EXERCISE DATA START

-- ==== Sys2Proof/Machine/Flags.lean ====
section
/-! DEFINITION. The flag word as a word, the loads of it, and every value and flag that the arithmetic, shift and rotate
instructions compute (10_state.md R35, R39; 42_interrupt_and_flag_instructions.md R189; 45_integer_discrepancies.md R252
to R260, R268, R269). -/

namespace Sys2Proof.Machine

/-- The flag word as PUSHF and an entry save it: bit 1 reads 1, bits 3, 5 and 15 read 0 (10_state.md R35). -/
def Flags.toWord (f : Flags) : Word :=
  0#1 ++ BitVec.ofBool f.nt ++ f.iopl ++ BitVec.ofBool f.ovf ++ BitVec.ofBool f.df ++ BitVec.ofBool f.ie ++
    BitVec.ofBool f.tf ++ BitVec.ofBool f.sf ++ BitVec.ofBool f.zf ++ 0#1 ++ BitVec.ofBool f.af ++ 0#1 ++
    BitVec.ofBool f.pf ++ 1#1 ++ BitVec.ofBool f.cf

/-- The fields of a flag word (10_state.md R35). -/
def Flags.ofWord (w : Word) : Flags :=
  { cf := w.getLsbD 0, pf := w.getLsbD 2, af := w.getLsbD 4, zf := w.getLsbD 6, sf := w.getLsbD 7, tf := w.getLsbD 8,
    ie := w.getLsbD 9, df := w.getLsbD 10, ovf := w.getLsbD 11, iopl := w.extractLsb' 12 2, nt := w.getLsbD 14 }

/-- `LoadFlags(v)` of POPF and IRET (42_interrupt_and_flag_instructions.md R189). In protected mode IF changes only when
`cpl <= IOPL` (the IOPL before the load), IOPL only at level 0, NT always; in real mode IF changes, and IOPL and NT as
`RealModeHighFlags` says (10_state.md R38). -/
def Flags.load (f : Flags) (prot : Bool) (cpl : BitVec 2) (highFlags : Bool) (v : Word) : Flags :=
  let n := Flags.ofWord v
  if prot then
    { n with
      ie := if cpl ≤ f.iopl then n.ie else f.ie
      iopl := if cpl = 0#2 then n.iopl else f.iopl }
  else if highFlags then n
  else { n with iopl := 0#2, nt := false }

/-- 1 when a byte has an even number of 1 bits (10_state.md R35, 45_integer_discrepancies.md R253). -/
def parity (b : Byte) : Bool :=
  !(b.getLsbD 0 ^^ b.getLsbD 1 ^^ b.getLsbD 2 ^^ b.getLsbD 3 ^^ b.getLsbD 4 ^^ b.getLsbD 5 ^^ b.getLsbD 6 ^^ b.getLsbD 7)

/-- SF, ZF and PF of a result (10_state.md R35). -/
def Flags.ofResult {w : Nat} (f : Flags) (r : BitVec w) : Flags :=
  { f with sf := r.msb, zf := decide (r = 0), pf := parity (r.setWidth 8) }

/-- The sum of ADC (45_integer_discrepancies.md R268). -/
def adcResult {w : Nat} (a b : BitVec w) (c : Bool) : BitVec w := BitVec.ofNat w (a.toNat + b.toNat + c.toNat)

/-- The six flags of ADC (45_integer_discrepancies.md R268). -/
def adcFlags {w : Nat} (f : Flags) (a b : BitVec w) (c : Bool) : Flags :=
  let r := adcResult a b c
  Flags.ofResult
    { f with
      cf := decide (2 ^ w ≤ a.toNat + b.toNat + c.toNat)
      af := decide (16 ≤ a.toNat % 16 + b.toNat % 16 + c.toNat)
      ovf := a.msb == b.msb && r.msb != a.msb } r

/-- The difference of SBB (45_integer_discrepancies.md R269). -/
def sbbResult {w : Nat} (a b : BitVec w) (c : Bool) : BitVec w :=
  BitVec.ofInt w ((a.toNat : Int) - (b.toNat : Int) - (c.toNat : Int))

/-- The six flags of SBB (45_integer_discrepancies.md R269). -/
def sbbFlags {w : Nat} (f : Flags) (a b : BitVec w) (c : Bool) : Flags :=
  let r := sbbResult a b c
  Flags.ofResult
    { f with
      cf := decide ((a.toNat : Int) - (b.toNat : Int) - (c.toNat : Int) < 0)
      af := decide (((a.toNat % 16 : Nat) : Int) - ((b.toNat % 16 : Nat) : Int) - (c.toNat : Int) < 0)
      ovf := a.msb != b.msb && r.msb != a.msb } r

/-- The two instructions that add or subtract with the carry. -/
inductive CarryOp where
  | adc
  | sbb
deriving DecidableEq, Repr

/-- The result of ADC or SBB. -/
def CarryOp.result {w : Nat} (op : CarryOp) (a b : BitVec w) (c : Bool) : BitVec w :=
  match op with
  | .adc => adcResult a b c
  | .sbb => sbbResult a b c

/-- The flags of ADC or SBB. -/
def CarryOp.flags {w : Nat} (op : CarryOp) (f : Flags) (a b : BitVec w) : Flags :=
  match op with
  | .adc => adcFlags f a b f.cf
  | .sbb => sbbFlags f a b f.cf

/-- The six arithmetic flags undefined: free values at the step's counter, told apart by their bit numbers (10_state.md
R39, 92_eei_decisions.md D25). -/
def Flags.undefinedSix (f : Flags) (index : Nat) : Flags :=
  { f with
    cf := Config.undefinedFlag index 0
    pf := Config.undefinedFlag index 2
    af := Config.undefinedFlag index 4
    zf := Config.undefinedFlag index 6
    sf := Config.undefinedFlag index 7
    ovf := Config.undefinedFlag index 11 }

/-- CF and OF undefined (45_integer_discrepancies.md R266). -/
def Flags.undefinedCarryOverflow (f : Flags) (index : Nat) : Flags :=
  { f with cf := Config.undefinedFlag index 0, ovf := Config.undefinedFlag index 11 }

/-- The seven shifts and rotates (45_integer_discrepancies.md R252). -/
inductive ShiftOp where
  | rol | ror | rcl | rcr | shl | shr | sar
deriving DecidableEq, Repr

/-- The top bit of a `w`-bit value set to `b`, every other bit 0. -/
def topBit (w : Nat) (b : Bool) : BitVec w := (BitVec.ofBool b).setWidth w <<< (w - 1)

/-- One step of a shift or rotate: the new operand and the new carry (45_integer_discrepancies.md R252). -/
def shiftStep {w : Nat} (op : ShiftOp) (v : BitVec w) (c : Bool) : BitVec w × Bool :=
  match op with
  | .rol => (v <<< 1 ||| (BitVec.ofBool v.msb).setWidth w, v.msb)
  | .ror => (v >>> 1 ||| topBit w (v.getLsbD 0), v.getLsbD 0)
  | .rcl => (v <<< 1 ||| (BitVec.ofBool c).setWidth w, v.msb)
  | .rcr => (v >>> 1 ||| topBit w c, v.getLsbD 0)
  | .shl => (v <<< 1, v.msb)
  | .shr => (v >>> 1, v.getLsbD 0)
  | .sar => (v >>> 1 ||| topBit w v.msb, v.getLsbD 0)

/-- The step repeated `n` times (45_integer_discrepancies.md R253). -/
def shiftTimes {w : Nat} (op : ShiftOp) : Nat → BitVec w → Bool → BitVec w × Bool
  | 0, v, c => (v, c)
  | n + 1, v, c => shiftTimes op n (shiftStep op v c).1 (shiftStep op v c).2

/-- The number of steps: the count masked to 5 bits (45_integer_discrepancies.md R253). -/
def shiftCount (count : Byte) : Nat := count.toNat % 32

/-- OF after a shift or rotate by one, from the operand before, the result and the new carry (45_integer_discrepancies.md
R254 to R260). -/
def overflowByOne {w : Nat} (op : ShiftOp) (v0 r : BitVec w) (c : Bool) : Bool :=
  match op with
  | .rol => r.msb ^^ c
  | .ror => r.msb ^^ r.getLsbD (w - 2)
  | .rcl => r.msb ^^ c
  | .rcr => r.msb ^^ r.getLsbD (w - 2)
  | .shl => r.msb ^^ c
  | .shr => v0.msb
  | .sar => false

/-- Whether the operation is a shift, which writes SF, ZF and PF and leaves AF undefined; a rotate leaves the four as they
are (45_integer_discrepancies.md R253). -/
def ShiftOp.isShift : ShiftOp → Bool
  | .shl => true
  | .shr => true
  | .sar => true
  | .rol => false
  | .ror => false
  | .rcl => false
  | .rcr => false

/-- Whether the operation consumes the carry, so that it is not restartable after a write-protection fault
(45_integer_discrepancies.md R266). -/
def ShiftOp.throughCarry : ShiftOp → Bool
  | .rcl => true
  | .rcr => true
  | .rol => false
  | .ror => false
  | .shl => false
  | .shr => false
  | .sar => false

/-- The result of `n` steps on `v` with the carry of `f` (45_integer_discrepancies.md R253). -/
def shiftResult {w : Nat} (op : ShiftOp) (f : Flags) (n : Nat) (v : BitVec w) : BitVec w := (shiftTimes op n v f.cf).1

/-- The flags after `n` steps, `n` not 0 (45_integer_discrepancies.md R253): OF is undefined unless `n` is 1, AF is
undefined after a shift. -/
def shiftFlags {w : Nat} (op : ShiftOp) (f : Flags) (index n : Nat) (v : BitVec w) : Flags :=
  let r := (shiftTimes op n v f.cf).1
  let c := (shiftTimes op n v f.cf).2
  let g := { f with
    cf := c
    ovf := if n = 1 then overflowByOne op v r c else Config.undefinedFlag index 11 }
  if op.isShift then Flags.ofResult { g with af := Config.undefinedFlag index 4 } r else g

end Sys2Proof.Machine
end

EXERCISE DATA END

PROBLEM TO SOLVE
Say how many lines in the data hold the string "isShift", and write nothing else.

THE ANSWER
2